Stored data entries:
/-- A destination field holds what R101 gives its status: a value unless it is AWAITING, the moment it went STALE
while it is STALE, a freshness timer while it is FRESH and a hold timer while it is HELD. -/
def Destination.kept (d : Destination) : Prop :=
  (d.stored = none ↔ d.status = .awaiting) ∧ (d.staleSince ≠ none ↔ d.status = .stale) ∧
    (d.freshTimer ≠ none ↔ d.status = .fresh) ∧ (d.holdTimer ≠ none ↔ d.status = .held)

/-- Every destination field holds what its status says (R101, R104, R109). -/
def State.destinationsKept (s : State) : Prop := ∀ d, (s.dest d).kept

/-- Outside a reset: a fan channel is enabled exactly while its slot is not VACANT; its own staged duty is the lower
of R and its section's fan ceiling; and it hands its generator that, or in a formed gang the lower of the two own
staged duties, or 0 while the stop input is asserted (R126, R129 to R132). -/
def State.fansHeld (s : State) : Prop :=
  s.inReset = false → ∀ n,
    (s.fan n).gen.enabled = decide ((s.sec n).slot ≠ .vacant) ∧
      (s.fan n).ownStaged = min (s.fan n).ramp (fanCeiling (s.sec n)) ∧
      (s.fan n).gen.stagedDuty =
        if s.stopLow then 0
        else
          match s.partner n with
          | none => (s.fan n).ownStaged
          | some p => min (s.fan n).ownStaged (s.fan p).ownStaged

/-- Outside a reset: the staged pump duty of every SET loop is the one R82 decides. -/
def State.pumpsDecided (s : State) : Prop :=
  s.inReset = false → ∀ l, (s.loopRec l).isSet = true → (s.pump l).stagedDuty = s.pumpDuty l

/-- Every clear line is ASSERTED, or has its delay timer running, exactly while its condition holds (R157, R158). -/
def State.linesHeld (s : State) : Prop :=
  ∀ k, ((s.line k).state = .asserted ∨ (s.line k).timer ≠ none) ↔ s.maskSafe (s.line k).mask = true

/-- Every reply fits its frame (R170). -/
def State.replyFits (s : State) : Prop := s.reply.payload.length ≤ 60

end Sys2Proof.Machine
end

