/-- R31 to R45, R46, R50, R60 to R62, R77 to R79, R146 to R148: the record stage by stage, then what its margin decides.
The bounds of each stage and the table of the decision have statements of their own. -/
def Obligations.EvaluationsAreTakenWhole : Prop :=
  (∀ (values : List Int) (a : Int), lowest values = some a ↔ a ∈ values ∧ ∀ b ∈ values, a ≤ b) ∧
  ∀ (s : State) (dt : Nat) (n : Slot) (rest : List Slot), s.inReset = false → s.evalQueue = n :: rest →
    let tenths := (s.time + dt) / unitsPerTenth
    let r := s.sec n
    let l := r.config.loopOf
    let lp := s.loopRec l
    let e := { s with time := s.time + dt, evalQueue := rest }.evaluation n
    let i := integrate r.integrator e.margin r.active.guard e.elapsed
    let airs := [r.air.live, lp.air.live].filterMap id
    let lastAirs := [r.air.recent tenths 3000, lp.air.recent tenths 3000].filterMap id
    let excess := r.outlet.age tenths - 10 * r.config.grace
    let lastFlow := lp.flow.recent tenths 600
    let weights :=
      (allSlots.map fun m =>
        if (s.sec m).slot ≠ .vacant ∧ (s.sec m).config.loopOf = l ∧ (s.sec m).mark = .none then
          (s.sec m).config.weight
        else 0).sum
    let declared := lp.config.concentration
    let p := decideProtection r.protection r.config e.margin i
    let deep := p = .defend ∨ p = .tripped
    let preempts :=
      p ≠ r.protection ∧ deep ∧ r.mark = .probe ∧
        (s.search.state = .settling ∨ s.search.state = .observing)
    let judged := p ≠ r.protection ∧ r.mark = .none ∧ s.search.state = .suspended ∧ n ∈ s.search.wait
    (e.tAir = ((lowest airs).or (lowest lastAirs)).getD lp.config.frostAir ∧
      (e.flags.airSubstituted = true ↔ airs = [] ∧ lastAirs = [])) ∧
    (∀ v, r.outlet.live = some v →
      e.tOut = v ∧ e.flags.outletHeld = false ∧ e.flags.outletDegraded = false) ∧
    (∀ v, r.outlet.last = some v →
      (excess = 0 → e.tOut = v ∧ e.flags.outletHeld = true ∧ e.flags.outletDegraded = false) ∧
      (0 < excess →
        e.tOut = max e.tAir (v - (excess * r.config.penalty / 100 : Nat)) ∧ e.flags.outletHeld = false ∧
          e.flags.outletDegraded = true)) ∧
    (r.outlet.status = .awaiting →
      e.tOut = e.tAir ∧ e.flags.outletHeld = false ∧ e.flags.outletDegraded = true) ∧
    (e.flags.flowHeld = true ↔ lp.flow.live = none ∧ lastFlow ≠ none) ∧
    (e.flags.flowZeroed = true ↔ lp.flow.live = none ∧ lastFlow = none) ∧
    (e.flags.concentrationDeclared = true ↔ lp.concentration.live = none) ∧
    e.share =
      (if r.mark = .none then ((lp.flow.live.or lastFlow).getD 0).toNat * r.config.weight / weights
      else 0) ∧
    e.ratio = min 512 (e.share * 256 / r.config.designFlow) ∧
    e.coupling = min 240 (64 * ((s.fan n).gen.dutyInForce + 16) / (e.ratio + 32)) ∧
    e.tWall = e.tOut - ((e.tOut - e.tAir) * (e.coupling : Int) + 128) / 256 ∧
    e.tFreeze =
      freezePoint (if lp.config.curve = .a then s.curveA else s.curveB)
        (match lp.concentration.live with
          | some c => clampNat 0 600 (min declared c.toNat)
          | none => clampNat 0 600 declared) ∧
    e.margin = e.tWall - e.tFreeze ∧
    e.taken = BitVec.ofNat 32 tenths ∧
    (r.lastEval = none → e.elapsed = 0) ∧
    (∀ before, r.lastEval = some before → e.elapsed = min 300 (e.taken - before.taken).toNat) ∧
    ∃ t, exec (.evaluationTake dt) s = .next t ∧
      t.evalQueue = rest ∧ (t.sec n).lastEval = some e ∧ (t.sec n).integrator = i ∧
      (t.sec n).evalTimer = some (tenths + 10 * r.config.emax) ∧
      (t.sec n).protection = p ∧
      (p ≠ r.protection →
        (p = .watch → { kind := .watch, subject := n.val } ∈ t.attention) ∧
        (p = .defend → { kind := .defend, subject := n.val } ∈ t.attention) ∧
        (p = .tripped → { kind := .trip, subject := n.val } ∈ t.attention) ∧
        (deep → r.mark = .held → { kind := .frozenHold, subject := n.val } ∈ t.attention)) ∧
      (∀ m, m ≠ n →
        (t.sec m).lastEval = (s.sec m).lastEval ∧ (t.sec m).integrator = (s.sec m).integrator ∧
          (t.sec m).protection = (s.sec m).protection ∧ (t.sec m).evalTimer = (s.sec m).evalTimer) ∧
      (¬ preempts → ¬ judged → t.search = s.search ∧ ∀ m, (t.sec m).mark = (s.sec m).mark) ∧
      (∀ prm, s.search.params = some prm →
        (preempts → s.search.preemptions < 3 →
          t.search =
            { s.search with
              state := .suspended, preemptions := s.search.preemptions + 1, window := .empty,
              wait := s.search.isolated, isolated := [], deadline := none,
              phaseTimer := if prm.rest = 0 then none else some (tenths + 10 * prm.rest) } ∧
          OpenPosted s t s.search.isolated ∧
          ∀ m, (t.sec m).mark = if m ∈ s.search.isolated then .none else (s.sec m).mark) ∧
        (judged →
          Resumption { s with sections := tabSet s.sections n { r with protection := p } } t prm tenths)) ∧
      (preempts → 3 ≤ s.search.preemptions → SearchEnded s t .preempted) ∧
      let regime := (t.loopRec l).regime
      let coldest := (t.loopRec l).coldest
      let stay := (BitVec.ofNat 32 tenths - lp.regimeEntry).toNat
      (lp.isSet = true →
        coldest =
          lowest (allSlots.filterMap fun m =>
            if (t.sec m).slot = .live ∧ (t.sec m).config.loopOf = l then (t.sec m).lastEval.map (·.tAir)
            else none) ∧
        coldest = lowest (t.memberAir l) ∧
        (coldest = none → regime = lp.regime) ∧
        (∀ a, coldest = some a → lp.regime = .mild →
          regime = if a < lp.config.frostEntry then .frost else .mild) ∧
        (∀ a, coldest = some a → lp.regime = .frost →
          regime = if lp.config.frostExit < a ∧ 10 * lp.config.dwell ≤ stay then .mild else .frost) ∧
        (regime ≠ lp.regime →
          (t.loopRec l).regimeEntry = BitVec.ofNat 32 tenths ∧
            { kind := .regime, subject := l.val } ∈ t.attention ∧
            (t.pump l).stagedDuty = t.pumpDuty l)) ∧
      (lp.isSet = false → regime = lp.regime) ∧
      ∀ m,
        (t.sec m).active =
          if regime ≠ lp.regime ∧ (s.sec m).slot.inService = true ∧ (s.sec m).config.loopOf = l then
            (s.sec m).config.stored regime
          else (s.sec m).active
---
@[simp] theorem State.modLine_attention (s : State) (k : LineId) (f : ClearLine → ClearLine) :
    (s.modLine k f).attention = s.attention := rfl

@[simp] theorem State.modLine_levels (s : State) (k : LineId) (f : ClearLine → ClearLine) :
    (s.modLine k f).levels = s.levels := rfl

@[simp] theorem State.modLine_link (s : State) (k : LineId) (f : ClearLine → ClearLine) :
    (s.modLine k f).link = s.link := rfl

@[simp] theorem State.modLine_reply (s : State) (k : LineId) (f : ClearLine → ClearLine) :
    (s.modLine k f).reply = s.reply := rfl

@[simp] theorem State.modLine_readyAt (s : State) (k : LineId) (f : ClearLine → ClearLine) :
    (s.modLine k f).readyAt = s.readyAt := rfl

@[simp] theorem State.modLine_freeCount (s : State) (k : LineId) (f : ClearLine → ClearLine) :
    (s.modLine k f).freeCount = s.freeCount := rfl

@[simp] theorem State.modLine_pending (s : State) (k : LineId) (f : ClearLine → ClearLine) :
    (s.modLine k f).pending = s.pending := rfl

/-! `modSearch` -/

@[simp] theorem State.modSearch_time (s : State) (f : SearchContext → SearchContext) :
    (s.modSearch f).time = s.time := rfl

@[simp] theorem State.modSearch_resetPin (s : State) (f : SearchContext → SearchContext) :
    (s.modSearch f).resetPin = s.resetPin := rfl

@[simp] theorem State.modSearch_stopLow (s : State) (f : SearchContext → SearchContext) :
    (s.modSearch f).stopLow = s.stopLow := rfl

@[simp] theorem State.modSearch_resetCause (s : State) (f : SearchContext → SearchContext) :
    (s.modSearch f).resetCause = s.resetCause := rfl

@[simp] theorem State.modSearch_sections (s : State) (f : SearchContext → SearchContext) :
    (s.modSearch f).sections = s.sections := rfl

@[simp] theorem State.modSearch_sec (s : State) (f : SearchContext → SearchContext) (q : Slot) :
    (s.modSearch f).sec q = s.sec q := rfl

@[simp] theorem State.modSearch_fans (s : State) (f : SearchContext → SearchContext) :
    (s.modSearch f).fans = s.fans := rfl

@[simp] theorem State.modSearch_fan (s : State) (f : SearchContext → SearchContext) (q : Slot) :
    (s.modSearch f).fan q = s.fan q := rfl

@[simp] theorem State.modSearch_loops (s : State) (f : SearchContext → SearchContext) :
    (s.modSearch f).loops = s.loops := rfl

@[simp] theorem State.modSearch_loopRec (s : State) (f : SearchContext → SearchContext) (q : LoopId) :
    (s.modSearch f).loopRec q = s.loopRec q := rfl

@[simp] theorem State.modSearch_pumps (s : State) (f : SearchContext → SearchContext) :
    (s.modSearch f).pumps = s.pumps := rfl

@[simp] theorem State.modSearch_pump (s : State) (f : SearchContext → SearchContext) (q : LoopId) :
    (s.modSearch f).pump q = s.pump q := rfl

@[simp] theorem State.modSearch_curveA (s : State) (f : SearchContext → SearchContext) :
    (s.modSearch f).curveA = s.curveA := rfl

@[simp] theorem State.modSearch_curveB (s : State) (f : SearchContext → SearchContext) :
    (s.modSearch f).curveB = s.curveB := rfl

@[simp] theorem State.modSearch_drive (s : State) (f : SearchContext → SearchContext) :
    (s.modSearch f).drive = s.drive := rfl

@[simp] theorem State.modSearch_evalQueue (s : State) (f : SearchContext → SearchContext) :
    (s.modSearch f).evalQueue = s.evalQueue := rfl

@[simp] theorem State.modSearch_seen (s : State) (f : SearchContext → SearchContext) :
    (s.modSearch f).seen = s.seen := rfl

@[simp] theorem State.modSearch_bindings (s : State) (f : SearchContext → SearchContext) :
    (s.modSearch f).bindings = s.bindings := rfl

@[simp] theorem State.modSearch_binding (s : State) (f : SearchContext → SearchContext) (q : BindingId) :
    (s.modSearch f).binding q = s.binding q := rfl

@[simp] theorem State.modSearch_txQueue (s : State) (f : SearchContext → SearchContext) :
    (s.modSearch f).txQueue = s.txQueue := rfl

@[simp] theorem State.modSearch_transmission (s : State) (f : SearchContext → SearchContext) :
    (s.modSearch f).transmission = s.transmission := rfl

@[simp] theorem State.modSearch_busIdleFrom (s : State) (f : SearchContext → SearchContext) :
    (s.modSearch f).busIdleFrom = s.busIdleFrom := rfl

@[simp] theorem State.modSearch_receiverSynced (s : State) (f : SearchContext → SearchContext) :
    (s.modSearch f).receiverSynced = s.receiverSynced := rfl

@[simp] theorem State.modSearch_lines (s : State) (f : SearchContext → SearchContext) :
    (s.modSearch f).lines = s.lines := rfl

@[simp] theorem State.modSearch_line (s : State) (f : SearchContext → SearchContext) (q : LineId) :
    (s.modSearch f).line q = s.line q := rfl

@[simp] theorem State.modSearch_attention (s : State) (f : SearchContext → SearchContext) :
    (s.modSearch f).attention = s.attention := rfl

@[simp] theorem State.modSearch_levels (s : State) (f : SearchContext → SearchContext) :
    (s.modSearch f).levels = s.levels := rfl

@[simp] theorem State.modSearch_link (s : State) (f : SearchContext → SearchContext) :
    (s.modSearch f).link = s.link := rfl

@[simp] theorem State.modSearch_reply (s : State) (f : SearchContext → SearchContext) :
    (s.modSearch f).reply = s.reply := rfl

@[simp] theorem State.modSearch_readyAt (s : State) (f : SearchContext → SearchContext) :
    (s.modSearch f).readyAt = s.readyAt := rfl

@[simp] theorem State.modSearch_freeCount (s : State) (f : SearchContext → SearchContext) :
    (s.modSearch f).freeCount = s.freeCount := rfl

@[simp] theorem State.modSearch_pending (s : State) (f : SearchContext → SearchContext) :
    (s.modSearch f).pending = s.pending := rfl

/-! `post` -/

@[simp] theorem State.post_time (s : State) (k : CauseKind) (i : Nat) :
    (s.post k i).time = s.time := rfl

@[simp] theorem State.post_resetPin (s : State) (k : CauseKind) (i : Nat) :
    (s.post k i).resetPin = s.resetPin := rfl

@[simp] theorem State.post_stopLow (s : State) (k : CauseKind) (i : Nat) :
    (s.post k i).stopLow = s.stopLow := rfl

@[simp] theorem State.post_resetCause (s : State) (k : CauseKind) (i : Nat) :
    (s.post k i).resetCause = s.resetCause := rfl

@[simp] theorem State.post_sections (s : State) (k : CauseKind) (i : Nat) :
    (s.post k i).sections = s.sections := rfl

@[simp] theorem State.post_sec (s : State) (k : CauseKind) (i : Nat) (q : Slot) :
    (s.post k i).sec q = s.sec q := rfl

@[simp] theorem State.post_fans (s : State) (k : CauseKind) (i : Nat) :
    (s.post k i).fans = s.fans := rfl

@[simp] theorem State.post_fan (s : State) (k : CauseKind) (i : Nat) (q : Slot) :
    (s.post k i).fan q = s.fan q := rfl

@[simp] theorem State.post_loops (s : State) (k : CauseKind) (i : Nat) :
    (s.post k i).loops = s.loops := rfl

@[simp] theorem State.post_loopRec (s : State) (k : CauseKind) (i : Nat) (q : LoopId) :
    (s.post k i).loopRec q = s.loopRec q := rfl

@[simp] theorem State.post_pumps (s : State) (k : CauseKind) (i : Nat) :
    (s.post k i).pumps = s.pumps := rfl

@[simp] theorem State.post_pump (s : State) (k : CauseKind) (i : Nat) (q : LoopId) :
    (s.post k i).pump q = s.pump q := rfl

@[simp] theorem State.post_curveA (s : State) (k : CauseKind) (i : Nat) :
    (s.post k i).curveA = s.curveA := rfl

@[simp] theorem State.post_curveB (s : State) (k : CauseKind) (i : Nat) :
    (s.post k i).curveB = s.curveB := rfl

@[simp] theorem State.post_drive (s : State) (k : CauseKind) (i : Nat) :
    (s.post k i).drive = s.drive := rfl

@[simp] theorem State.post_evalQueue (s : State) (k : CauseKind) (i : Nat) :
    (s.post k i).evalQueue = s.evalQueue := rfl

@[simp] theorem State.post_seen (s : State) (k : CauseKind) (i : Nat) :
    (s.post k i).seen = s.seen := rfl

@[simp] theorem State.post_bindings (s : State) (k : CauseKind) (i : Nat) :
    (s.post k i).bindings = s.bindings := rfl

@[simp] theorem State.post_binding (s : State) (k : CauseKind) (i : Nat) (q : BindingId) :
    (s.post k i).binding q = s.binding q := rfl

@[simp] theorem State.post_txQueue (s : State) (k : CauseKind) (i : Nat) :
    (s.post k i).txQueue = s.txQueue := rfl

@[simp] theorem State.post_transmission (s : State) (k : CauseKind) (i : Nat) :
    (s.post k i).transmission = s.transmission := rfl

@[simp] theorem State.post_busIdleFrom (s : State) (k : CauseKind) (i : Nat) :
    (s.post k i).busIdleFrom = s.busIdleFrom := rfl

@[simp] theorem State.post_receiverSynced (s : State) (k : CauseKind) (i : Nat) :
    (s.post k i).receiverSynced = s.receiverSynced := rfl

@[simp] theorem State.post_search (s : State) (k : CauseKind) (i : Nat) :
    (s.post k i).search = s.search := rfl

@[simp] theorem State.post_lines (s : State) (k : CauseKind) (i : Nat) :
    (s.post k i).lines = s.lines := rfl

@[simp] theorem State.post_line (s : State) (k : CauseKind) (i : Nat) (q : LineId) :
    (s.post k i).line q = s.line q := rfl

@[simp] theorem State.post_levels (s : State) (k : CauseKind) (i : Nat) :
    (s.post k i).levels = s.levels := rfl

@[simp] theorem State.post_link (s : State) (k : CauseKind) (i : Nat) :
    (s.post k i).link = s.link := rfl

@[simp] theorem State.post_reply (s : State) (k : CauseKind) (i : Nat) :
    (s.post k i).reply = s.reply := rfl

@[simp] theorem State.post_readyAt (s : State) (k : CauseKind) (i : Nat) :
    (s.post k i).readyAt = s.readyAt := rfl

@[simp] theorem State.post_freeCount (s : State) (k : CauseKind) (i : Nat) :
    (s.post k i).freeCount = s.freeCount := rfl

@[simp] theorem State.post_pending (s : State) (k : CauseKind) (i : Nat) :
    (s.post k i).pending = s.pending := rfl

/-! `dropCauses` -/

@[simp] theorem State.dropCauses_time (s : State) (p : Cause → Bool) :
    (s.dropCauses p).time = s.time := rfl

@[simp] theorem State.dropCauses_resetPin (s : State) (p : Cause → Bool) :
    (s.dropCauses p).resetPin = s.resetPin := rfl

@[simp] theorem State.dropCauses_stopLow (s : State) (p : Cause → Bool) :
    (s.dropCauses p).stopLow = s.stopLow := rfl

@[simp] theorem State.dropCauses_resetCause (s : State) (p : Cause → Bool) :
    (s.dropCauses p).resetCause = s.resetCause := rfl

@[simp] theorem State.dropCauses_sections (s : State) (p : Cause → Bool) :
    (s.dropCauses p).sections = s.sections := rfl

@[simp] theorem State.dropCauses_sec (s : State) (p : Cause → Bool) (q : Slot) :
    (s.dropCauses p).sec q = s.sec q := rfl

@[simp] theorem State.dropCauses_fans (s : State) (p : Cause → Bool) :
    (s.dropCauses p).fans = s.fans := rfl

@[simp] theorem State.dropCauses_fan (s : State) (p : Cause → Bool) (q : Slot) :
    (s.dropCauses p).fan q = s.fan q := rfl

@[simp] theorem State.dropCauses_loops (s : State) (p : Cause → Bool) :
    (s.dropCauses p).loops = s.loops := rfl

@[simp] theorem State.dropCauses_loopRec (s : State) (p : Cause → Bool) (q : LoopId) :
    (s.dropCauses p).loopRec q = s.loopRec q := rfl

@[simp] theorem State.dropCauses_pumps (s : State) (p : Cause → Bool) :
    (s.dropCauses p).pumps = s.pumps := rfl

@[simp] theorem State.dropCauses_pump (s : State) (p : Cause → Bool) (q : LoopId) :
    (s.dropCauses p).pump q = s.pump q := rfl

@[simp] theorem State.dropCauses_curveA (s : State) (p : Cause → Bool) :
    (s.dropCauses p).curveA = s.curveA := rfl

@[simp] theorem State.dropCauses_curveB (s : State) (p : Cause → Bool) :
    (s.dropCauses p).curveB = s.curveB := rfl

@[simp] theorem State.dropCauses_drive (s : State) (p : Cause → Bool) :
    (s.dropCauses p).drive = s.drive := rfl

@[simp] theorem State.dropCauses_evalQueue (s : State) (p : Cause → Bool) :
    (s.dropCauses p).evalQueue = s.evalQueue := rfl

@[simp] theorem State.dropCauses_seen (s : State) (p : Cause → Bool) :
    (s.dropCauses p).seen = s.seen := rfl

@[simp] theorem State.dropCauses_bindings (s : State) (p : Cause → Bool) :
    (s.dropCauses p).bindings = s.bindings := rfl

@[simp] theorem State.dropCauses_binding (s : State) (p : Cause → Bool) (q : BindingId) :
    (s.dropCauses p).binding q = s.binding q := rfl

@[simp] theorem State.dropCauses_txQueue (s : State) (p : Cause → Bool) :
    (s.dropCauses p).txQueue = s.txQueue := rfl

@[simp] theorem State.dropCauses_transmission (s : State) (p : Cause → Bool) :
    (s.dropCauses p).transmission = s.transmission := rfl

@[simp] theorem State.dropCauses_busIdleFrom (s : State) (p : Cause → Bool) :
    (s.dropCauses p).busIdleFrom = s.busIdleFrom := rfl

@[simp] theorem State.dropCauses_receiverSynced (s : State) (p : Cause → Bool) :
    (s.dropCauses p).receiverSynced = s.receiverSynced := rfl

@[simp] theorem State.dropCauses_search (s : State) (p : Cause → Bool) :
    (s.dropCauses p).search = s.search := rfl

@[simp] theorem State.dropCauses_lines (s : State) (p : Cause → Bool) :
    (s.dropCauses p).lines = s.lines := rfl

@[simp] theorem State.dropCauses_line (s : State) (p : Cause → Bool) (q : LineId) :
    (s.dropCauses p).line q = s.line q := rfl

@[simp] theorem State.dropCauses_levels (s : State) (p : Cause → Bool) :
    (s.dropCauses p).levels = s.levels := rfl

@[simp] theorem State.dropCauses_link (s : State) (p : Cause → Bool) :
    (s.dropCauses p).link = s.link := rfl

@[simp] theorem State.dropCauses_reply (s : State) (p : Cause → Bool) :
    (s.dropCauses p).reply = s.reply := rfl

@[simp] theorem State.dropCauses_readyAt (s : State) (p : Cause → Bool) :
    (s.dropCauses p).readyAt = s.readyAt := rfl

__YOUR OBJECTIVE__:
Would you output, from the records above, exactly the run of lines that starts at the line containing "if regime ≠" and ends at the line containing "else (s.sec m).active", and only that run?

__SOLUTION TO THIS TASK__:
          if regime ≠ lp.regime ∧ (s.sec m).slot.inService = true ∧ (s.sec m).config.loopOf = l then
            (s.sec m).config.stored regime
          else (s.sec m).active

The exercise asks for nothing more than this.